Source data:
* * * * * * *

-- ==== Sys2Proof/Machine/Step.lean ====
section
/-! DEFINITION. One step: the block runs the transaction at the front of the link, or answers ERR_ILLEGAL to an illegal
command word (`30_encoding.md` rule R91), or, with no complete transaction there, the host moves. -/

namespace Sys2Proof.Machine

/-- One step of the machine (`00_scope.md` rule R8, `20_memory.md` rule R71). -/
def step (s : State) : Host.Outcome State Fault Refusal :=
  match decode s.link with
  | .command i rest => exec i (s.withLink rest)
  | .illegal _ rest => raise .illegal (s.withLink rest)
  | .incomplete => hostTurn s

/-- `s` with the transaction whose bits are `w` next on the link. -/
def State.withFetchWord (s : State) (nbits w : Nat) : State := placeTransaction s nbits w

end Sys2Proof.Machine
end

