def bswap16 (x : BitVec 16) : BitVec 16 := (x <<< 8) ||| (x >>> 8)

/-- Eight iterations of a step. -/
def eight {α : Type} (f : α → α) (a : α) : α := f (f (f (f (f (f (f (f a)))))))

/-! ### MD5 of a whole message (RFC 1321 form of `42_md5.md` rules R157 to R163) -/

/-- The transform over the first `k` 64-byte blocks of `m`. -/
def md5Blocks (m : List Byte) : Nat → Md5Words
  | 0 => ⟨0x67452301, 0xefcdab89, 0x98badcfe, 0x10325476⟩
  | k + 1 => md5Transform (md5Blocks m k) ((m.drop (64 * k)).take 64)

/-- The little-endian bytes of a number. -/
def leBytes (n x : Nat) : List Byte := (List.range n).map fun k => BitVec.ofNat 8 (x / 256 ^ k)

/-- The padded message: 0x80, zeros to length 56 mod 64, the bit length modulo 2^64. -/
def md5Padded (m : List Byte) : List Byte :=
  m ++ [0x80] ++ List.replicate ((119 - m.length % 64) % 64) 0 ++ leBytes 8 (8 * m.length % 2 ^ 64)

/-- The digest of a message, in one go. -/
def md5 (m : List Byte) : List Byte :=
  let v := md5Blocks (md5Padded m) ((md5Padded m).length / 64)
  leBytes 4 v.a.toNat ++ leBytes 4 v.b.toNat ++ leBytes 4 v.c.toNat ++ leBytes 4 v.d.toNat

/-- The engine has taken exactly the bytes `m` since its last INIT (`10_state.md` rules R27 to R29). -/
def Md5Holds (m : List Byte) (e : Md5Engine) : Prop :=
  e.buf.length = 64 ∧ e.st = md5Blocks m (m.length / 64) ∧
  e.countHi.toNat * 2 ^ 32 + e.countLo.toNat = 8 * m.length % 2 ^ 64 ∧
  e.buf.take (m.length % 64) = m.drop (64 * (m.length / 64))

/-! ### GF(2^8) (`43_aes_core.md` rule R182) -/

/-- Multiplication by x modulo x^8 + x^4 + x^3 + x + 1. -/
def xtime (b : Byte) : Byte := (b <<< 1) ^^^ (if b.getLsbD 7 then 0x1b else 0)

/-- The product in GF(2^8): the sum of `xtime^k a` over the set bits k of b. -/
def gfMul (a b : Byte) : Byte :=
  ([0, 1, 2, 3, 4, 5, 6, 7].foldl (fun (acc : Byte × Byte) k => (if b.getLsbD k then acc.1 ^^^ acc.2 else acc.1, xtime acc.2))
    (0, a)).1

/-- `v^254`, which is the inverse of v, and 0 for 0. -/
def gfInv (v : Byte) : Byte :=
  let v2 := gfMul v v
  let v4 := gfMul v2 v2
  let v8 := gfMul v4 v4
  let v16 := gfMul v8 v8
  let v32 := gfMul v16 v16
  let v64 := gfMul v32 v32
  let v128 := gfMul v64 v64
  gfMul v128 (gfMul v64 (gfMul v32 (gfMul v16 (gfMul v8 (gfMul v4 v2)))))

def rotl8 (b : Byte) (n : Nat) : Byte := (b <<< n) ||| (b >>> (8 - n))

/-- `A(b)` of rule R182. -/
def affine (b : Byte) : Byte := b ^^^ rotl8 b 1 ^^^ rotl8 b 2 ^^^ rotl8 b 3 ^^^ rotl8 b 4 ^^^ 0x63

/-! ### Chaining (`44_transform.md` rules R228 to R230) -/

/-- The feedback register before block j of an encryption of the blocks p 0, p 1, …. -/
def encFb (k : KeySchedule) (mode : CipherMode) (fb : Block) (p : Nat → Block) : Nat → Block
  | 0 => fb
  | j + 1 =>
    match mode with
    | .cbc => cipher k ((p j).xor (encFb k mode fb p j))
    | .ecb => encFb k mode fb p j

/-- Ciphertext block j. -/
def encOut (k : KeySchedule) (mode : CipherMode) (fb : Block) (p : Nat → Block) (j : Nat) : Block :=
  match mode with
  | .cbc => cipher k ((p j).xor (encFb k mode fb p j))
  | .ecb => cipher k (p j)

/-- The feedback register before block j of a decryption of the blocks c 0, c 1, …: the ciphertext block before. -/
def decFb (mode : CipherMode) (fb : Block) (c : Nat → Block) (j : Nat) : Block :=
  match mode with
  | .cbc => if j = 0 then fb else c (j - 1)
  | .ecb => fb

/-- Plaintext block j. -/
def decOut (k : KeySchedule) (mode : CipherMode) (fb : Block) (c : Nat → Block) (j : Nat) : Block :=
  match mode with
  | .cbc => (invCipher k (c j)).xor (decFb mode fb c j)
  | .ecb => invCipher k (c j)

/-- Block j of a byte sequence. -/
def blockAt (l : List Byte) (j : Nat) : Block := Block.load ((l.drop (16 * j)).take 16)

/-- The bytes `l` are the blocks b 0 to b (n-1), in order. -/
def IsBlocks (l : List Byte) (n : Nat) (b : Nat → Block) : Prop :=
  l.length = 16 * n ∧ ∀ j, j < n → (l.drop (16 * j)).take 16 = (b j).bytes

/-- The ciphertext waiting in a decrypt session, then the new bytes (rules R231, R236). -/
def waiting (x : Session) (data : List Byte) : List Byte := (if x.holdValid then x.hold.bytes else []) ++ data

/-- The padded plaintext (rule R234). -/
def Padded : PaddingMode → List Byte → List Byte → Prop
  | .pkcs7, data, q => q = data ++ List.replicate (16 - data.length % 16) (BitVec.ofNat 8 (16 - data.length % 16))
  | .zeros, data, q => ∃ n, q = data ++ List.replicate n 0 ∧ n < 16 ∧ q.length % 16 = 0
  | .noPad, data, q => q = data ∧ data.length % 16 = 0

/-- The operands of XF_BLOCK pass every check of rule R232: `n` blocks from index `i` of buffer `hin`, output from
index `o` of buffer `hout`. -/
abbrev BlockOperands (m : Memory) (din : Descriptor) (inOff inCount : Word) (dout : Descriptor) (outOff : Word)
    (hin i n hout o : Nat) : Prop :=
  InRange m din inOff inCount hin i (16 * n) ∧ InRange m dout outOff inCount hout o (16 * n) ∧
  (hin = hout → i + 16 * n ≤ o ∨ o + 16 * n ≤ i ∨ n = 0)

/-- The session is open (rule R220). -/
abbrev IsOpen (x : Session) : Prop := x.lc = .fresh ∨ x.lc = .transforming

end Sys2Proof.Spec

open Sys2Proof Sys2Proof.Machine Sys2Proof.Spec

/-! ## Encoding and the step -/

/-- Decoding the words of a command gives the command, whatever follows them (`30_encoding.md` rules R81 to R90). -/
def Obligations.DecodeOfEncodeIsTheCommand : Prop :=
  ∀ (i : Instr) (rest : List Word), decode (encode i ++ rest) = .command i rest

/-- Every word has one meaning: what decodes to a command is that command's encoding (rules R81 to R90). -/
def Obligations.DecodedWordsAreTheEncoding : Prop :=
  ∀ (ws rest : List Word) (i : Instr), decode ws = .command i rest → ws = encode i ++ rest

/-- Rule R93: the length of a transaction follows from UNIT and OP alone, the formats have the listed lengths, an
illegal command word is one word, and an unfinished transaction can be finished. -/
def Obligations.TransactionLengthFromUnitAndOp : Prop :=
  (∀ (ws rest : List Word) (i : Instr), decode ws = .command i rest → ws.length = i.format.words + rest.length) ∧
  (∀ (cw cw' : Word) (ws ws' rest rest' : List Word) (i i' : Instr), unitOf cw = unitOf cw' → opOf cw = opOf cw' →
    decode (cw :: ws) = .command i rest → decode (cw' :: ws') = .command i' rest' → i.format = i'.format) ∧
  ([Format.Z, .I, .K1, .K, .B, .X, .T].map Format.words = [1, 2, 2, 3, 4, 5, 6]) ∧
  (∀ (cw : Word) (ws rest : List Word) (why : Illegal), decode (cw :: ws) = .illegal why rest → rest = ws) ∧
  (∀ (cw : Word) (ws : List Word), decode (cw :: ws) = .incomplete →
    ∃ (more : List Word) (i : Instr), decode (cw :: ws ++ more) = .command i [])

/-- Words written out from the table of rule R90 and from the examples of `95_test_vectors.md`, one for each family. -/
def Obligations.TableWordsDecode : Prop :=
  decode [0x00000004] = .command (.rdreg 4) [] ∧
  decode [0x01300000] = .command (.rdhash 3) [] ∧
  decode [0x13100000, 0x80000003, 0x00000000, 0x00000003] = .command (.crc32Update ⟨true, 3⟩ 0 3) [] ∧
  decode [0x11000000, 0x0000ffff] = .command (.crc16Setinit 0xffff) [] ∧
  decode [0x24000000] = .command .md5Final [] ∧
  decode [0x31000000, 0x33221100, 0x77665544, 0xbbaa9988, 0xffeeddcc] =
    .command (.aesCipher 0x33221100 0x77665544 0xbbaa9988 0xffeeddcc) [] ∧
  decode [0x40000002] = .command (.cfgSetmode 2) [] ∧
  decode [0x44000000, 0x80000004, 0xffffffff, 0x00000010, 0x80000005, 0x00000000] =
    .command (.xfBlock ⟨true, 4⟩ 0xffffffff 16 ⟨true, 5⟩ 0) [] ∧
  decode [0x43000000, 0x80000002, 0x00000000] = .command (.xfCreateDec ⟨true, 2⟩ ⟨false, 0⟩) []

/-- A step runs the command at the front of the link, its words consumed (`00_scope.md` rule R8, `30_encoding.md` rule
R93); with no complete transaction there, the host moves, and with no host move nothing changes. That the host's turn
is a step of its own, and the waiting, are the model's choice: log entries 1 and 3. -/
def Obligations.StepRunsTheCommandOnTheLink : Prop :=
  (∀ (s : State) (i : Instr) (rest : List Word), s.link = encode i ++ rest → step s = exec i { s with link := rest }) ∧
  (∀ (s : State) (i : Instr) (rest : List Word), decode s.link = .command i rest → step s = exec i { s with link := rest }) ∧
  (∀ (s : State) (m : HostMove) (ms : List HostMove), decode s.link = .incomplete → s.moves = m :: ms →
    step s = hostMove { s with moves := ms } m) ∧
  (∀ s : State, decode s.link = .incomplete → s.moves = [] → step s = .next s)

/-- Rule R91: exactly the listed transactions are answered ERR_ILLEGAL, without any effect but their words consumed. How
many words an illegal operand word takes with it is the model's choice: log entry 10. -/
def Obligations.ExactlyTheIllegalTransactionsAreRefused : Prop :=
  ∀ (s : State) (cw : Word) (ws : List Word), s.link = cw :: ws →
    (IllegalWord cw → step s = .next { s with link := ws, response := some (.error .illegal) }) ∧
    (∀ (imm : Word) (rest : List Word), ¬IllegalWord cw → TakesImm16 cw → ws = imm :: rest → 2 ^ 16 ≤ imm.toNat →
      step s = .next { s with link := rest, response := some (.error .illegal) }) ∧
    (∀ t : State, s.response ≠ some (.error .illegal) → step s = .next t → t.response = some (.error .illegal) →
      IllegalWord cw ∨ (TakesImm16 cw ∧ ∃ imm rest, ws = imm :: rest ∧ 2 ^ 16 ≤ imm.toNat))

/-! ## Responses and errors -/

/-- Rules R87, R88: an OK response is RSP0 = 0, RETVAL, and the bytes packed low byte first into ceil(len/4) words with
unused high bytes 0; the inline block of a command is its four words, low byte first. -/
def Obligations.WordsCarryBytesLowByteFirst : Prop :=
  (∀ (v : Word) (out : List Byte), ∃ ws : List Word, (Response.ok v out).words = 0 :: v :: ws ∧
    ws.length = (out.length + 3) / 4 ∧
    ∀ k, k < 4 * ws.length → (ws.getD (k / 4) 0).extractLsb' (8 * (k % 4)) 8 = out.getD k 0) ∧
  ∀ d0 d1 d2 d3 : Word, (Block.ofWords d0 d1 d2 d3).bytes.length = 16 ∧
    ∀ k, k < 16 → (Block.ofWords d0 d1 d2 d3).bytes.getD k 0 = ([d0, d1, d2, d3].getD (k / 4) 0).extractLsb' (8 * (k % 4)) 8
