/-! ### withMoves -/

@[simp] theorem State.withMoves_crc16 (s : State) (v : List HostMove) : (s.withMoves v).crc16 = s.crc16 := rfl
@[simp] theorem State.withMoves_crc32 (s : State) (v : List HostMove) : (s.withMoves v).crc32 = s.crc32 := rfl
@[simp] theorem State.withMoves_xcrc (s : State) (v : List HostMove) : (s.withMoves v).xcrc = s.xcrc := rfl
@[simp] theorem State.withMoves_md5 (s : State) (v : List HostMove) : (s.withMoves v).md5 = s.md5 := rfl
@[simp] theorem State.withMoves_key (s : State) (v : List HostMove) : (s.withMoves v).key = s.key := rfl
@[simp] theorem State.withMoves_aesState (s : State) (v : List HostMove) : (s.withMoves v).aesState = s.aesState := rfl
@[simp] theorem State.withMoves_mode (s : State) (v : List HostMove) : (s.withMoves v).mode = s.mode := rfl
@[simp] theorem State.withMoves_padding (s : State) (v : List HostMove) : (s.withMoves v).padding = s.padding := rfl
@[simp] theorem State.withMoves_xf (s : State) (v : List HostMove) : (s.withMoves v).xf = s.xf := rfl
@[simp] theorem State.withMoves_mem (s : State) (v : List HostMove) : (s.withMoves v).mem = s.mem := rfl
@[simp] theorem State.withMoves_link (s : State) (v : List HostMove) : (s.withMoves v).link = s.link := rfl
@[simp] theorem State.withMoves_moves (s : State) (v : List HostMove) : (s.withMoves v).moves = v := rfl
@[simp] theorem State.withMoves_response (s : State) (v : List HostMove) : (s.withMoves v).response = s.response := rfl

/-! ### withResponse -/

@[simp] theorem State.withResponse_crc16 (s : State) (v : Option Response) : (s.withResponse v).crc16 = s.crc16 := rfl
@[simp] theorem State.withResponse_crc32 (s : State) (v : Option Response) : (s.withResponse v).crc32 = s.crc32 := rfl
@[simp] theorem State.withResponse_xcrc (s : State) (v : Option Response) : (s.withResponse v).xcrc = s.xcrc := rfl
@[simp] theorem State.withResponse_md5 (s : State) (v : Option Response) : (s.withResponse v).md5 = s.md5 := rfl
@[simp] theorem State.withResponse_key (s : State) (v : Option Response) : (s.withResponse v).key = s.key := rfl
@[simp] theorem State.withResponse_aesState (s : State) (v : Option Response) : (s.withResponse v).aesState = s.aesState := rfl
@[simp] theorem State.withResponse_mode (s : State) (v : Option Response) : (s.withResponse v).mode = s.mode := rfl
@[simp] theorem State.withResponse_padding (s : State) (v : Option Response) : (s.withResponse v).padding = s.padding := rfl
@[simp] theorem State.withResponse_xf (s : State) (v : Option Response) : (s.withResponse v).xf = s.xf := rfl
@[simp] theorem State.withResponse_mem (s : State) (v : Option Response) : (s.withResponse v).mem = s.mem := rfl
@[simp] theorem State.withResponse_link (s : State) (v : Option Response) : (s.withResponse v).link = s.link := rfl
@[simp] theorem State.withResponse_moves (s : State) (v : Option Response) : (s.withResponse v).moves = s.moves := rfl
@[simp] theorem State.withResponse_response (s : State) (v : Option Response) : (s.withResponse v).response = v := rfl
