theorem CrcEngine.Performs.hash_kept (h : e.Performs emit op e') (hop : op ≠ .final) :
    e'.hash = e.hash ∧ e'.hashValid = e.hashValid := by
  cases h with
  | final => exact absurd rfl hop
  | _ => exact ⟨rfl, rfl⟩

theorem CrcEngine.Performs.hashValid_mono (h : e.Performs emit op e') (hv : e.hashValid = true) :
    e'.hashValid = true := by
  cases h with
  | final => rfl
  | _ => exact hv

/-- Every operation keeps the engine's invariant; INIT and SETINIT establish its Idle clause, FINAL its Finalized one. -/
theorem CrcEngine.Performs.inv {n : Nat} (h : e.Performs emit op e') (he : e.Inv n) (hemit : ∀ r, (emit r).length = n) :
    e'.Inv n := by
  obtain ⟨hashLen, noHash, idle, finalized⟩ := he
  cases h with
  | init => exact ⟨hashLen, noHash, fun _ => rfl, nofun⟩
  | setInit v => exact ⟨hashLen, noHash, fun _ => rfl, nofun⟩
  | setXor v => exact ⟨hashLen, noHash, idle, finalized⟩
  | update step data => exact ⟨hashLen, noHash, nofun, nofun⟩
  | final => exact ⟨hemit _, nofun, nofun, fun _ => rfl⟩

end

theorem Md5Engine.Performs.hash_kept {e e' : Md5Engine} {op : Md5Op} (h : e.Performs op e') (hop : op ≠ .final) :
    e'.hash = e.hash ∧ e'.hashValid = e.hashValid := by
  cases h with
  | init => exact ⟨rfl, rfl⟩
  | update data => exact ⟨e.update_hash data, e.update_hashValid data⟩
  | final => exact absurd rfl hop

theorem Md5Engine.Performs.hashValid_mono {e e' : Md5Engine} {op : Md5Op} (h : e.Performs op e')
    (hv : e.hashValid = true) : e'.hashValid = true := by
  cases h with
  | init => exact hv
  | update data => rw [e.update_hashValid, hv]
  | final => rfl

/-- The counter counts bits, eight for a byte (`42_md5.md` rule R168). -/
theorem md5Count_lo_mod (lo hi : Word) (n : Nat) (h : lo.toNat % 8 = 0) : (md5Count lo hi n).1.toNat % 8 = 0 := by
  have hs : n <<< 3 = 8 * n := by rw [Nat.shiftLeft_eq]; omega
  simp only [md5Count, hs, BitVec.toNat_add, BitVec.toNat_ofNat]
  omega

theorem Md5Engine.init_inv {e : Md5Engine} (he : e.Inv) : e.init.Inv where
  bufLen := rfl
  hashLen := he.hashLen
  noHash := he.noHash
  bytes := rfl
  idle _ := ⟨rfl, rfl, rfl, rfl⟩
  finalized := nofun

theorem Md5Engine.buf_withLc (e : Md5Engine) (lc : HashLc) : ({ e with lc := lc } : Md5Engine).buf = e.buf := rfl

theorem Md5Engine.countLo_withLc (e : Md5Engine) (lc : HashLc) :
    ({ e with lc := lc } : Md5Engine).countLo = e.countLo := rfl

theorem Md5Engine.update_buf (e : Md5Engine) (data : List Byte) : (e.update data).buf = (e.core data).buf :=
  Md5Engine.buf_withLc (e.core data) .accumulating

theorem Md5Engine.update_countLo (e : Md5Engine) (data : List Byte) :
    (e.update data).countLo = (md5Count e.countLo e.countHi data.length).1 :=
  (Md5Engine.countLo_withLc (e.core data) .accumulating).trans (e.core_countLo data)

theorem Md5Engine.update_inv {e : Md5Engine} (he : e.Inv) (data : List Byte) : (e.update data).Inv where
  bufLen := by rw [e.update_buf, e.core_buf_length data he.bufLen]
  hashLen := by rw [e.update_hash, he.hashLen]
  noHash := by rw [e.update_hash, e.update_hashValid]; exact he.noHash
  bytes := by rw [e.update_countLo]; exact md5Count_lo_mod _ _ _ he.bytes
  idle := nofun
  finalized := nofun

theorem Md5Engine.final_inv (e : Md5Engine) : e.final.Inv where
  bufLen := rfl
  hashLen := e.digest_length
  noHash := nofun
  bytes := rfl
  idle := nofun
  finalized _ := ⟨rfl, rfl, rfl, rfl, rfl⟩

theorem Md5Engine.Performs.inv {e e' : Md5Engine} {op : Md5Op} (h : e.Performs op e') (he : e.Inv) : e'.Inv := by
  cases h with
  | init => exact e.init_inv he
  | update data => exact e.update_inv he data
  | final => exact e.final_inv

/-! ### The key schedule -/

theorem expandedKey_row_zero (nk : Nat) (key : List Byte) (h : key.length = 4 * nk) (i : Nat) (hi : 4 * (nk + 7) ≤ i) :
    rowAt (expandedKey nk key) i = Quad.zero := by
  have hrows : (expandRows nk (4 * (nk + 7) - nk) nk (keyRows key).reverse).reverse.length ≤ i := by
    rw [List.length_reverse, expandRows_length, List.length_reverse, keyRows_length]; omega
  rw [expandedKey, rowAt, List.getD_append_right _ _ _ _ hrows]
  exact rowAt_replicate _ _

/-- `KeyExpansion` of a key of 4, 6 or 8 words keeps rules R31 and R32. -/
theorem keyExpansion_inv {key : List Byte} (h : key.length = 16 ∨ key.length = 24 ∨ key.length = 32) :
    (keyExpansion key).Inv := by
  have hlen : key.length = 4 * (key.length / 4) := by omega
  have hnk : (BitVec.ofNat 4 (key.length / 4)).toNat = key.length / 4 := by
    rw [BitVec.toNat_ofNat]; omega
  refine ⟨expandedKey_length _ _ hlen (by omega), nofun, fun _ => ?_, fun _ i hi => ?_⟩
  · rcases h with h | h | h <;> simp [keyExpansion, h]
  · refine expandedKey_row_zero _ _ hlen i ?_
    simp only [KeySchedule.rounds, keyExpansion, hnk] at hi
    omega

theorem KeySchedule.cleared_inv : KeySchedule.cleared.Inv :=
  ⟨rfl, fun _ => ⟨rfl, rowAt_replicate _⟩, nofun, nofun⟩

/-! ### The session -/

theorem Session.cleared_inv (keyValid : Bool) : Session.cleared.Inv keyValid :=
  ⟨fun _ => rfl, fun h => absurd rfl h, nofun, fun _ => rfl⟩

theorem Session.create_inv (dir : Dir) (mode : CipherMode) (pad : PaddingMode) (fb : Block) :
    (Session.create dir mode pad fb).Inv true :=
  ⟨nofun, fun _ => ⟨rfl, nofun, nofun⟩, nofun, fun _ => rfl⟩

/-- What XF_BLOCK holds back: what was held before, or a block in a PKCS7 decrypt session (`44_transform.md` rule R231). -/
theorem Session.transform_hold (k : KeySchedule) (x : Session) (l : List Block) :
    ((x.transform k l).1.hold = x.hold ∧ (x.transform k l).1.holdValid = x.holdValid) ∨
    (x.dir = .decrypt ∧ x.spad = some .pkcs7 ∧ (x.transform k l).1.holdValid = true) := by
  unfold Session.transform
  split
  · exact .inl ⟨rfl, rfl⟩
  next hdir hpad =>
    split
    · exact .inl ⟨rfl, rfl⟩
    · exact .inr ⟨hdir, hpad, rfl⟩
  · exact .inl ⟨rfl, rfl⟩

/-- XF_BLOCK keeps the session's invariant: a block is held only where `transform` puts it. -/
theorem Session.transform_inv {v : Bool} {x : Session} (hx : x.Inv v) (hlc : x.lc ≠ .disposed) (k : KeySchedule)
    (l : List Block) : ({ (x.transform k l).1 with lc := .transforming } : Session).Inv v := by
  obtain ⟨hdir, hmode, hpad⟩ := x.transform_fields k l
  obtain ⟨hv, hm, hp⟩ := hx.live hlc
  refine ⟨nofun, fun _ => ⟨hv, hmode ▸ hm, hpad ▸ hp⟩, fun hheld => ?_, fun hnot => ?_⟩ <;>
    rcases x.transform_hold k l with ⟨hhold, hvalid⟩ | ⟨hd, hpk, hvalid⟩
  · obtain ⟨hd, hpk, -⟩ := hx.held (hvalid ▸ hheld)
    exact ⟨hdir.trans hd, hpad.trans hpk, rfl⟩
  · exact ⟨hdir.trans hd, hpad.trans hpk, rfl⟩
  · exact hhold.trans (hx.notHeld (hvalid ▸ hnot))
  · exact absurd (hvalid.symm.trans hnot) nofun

* * * * * * *

What the task asks
Among the lines of the data, which ones contain the word "hpad"? Show them.

Result for this exercise
  next hdir hpad =>
    · exact .inr ⟨hdir, hpad, rfl⟩
  obtain ⟨hdir, hmode, hpad⟩ := x.transform_fields k l
  refine ⟨nofun, fun _ => ⟨hv, hmode ▸ hm, hpad ▸ hp⟩, fun hheld => ?_, fun hnot => ?_⟩ <;>
    exact ⟨hdir.trans hd, hpad.trans hpk, rfl⟩
  · exact ⟨hdir.trans hd, hpad.trans hpk, rfl⟩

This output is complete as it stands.